10-Minute Valentine's Mousse | The Geneva Convention: 10-Minute Valentine's Mousse

Thursday, February 13, 2014

10-Minute Valentine's Mousse

I can't take much, if any credit for this recipe. It all goes to James's parents, who made it for us when I visited them last month. James and I had made the night's dinner, but neglected to make a dessert. Fortunately, as its name suggests, this mousse came to the rescue without much longer than the normal pause between two courses.
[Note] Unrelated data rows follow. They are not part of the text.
-- ==== Sys2Proof/Machine/Bus.lean ====
section
/-! DEFINITION. The bus port: what it receives and hands on, its transmitter, its errors and its states (chapter 7). -/

namespace Sys2Proof.Machine

/-! ## Receiving (R121, R127 to R129) -/

/-- The port receives in ACTIVE and SILENT (R121, R127). -/
def receives (s : State) : Bool := s.port.state != .off

/-- A receive error is counted and reaches no block (R127). -/
def receiveErrorEffect (s : State) : State := countUp .rxErrors 1 s

/-- A station clash is discarded, counted, and raises BUS (R128). -/
def clashEffect (s : State) : State := raiseCause .bus (countUp .clashes 1 s)

/-- What the port does with a telegram it receives whole and with a good check: a length that is not permitted makes
it a receive error, the part's own station number a clash; otherwise its block takes it (R127 to R129). A telegram that
has both faults is one receive error and no clash (DESIGN CHOICE: log entry 40). One that comes while the part's own
telegram is on the line, which R127 and R128 exclude, is taken all the same (DESIGN CHOICE: log entry 50). -/
def deliver (sender : BitVec 5) (permitted : Bool) (block : State → State) (s : State) : State :=
  if !receives s then s
  else if !permitted then receiveErrorEffect s
  else if sender.toNat = s.cfg.own then clashEffect s
  else block s

/-- RECEIVE_ERROR: a telegram discarded by R127 is counted (station counter 1). A frame that R127 does not discard is
no receive error. One that comes while the part itself sends is counted all the same (DESIGN CHOICE: log entry 50). -/
def execReceiveError (frame : List Byte) (endMark : Bool) (s : State) : Host.Outcome State Fault Refusal :=
  if receives s ∧ frameIsError frame endMark = true then .next (receiveErrorEffect s) else .next s

/-- STATION_CLASH: in a port state that receives, whatever the telegram's class (R128), and also while the part itself
sends (DESIGN CHOICE: log entry 50). -/
def execStationClash (_cls : BitVec 3) (s : State) : Host.Outcome State Fault Refusal :=
  if receives s then .next (clashEffect s) else .next s

/-! ## The one-entry queues (R122) -/

/-- A newer telegram replaces the entry, or is held aside while the entry is on the line (R122). -/
def OneQueue.place {α : Type} (onLine : Bool) (x : α) (q : OneQueue α) : OneQueue α :=
  if onLine && q.entry.isSome then { q with aside := some x } else { entry := some x, aside := none }

/-- The end of a transmission that did not take the entry away: a telegram held aside becomes the entry (R122). -/
def OneQueue.settle {α : Type} (q : OneQueue α) : OneQueue α :=
  match q.aside with
  | some x => { entry := some x, aside := none }
  | none => q

/-- The entry has been transmitted: it leaves, and a telegram held aside becomes the entry (R122, R124). -/
def OneQueue.sent {α : Type} (q : OneQueue α) : OneQueue α := { entry := q.aside, aside := none }

/-- Whether a queue's telegram is on the line. -/
def isOnLine (p : Port) (q : TxQueue) : Bool :=
  match p.onLine with
  | some l => l.queue == q
  | none => false

/-- The transmission on the line ends without having gone out whole. -/
def Port.lineEnded (p : Port) : Port :=
  { p with onLine := none, timeQ := p.timeQ.settle, markQ := p.markQ.settle, presenceQ := p.presenceQ.settle }

/-- The port turns OFF; a telegram on the line is broken off and stays at the head of its queue (R121). -/
def portOff (s : State) : State := s.setPort { s.port.lineEnded with state := .off }

/-- The port becomes ACTIVE with the error run at 0 (R121, R178). -/
def portActive (s : State) : State := s.setPort { s.port with state := .active, errorRun := 0, activeSince := s.elapsed }

/-- The station state enters one of the five states in which the port works: from OFF the port becomes ACTIVE (R121). -/
def portOn (s : State) : State := if s.port.state = .off then portActive s else s

/-! ## The transmitter (R119, R120, R123 to R125) -/

/-- The payload at the head of a queue, when there is one; a TIME telegram carries the part's plant time (R107). -/
def headPayload (s : State) : TxQueue → Option (List Byte)
  | .time => s.port.timeQ.entry.map (fun r => timePayload (s.tb.plant.getD 0) r)
  | .record => s.port.recordQ.head?.map recordPayload
  | .mark => s.port.markQ.entry.map markPayload
  | .gap => s.port.gapQ.head?.map gapPayload
  | .answer => s.port.answerQ.head?.map answerPayload
  | .presence => s.port.presenceQ.entry.map presencePayload

/-- The lowest-numbered non-empty queue with the bytes of its head (R123). -/
def offer (s : State) : Option OnLine :=
  [TxQueue.time, .record, .mark, .gap, .answer, .presence].findSome? (fun q =>
    (headPayload s q).map (fun p => ⟨q, frameBytes q.classCode s.cfg.own p⟩))

/-- BUS_IDLE: in ACTIVE the transmitter offers the head of the lowest-numbered non-empty queue (R123). The key is
arbitrated at this moment, so the send time of a TIME telegram is the plant time now (R107, R124; log entry 13). -/
def execBusIdle (s : State) : Host.Outcome State Fault Refusal :=
  if s.port.state = .active ∧ s.port.onLine = none then .next (s.setPort { s.port with onLine := offer s }) else .next s

/-- ARBITRATION_LOST: the telegram stays at the head of its queue and the error run is unchanged (R120, R124). -/
def execArbitrationLost (s : State) : Host.Outcome State Fault Refusal :=
  match s.port.onLine with
  | some _ => .next (s.setPort s.port.lineEnded)
  | none => .next s

/-- The GAP of an origin has been transmitted: its 10 s run from now (R141, R124). -/
def gapSent (t : GapTel) (s : State) : State :=
  s.setWit { s.wit with
    origins := s.wit.origins.map (fun o =>
      match o.gap with
      | some g =>
        if o.station = t.target ∧ g.first = t.first ∧ g.phase = .queued then
          { o with gap := some { g with phase := .sent s.elapsed } }
        else o
      | none => o) }

/-- The release of an own record has been transmitted: its entry leaves the outbound record queue (R160). -/
def releaseSent (seq : Nat) (s : State) : State :=
  s.setArch { s.arch with
    outbound := removeFirst (fun e => e.state == .waitingPublish && e.placed && e.seq == some seq) s.arch.outbound }

/-- The telegram of a queue has been transmitted: it leaves its queue and its producer is told (R124). -/
def transmitted (q : TxQueue) (s : State) : State :=
  let p := s.port
  match q with
  | .time => s.setPort { p with timeQ := p.timeQ.sent }
  | .mark => s.setPort { p with markQ := p.markQ.sent }
  | .presence => s.setPort { p with presenceQ := p.presenceQ.sent }
  | .answer => s.setPort { p with answerQ := p.answerQ.drop 1 }
  | .gap =>
    match p.gapQ with
    | t :: r => gapSent t (s.setPort { p with gapQ := r })
    | [] => s
  | .record =>
    match p.recordQ with
    | t :: r =>
      let s1 := s.setPort { p with recordQ := r }
      if t.backfill then s1 else releaseSent t.record.seq s1
    | [] => s

/-- TRANSMIT_COMPLETE: the telegram on the line leaves its queue, the error run becomes 0, and the block that placed it
is told (R124). -/
def execTransmitComplete (s : State) : Host.Outcome State Fault Refusal :=
  match s.port.onLine with
  | some l => .next (transmitted l.queue (s.setPort { s.port with onLine := none, errorRun := 0 }))
  | none => .next s

/-- Entry into SILENT: counted as a transmit give-up, and BUS is raised (R125). -/
def enterSilent (s : State) : State :=
  raiseCause .bus (countUp .giveUps 1 (s.setPort { s.port with state := .silent, silentSince := s.elapsed }))

/-- TRANSMIT_ERROR: the telegram on the line is broken off and stays at the head of its queue; the error run rises, and
at 32 the port enters SILENT (R125). -/
def execTransmitError (s : State) : Host.Outcome State Fault Refusal :=
  match s.port.onLine with
  | some _ =>
    let s1 := s.setPort { s.port.lineEnded with errorRun := s.port.errorRun + 1 }
    .next (if 32 ≤ s1.port.errorRun then enterSilent s1 else s1)
  | none => .next s

/-- SILENT_END: when 1 s of elapsed time has passed in SILENT, the port returns to ACTIVE with the error run at 0
(R126). -/
def execSilentEnd (s : State) : Host.Outcome State Fault Refusal :=
  if s.port.state = .silent ∧ Config.ticksPerSecond ≤ since s s.port.silentSince then
    .next (s.setPort { s.port with state := .active, errorRun := 0 })
  else .next s

end Sys2Proof.Machine
end

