-- ==== Sys2Proof/Certificates/Slice0/Obligations.lean ====
section
/-! DEFINITION. The statements about the part, for the provers. -/

open Sys2Proof Sys2Proof.Machine

/-! ## The step and the queue of commands -/

/-- A step takes the command at the front of the queue and runs it on the queue's rest. -/
def Obligations.StepRunsTheFrontCommand : Prop :=
  ∀ (c : Instr) (rest : List Instr) (s : Machine.State),
    s.pending = c :: rest → step s = exec c (s.setPending rest)

/-- On an empty queue a step counts one tick of elapsed time and of plant time, which stays at its upper end; only the
timebase changes with it (R101; that a step of an empty queue is a tick is the model's choice, log entry 1). The whole
second that plant time then passes makes the TIME send (R107), the PRESENCE send (R145) and the agreement round (R111)
due, unless a correction of a round has put it back after they were taken (R108); without a plant time PRESENCE falls
due each minute of elapsed time. Outside HOLD and reset a freeze ends when plant time reaches T_c + 60 s (R102, R114).
When it reaches T_c + 120 s two minutes are due at once, and a catch-up begins (R106; that the boundary command of the first
may be so late is the model's reading, log entry 37). That these actions are due until the next tick and no longer is the
model's choice (log entry 4), and so is what stands for the 60 s without a plant time (log entry 36). -/
def Obligations.EmptyQueueStepCountsOneTick : Prop :=
  ∀ s : Machine.State, s.pending = [] →
    ∃ tb, step s = .next ((s.setElapsed (s.elapsed + 1)).setTb tb)
      ∧ tb.plant = s.tb.plant.map (fun p => if p < Config.plantTimeEnd then p + 1 else p)
      ∧ tb = { s.tb with plant := tb.plant, state := tb.state, catchUp := tb.catchUp, dues := tb.dues, taken := tb.taken }
      ∧ (let due (seconds : Nat) : Prop :=
          ∃ p c, tb.plant = some p ∧ s.tb.closed = some c ∧ (c + seconds) * 1024 ≤ p
        let thaws := s.tb.state = .frozen ∧ due 60 ∧ s.supply.station ≠ none ∧ s.supply.station ≠ some .hold
        (thaws → tb.state = .running) ∧ (¬ thaws → tb.state = s.tb.state)
        ∧ (tb.catchUp = true ↔
            s.tb.catchUp = true ∨ (CatchingUpOrRecording s ∧ tb.state = .running ∧ due 120)))
      ∧ ((∃ p, s.tb.plant = some p ∧ p < Config.plantTimeEnd ∧ (p + 1) % 1024 = 0) → tb.taken = none)
      ∧ ((∀ p, s.tb.plant = some p → Config.plantTimeEnd ≤ p ∨ (p + 1) % 1024 ≠ 0) → tb.taken = s.tb.taken)
      ∧ (∀ p, s.tb.plant = some p →
          (p < Config.plantTimeEnd → (p + 1) % 1024 = 0 → s.tb.taken ≠ some ((p + 1) / 1024) →
            let sec := (p + 1) / 1024
            tb.dues = {
              time := decide (sec % 10 = s.cfg.own % 10), presence := decide (sec % 60 = 2 * s.cfg.own % 60)
              round := decide (sec % 60 = 30) })
          ∧ (Config.plantTimeEnd ≤ p ∨ (p + 1) % 1024 ≠ 0 ∨ s.tb.taken = some ((p + 1) / 1024) → tb.dues = {}))
      ∧ (s.tb.plant = none → tb.dues = {
          presence := decide (s.port.state ≠ .off ∧ 0 < s.elapsed + 1 - s.port.activeSince
            ∧ (s.elapsed + 1 - s.port.activeSince) % 61440 = 0) })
This is the easiest dessert recipe I have ever encountered, unless you see filling a bowl with Lindt truffles as a dessert recipe (which I will admit to having done before). Like Lindt truffles, it produces a deliciously creamy, chocolatey treat. Unlike Lindt truffles, it is tangy, relatively inexpensive to whip up, and perfect for Valentine's Day because it requires two people to do it right.*


I know some people who hate to let anyone else into the kitchen with them, but personally I enjoy cook with my loved ones. And this is a good recipe to start with because it's so easy -- in its simplest incarnation, it requires only three ingredients.

Ingredients:
Heaping 1/2 cup chocolate chips (I use Ghirardelli 60% Cacao)
1/2 cup heavy whipping cream
1/2 cup plain, non-fat yogurt
Optional:
Splash of coffee and vanilla, or any fruit-flavored liqueur

Hardware:
Instrument of choice for whipping cream
A candy thermometer

Notes:
1. Melt the chocolate to 130 degrees Fahrenheit in a microwave or double boiler. This will take several minutes.** (I have found that this recipe will work well between 120 and 140, but 130 is the sweet spot. See the ** below.)
2. While one chef is melting the chocolate, the other should whip the cream. (We typically use a bullet blender.)
3. Combine the whipped cream with the yogurt, and any optional flavorings.
4. When the chocolate is heated to the proper temperature, slowly drizzle it into the yogurt and cream mixture while the other person holds the bowl and whisks furiously until the mousse is smooth and uniform. A hand mixer is also acceptable here.
5. If you used a handmixer for step 4, your mousse will probably be the right consistency right off the bat. If you used a whisk, you might want to let it chill for a couple minutes in the fridge in order to get it to a mousse-ier consistency.


Enjoy!


*Theoretically you could make this recipe alone, but I never have. It would require some creativity, I think.
** The more methodical of the two chefs is usually best suited to the job of melting the chocolate. I say this because James is far better at it than I am -- it never ends up at quite the right temperature when I do it!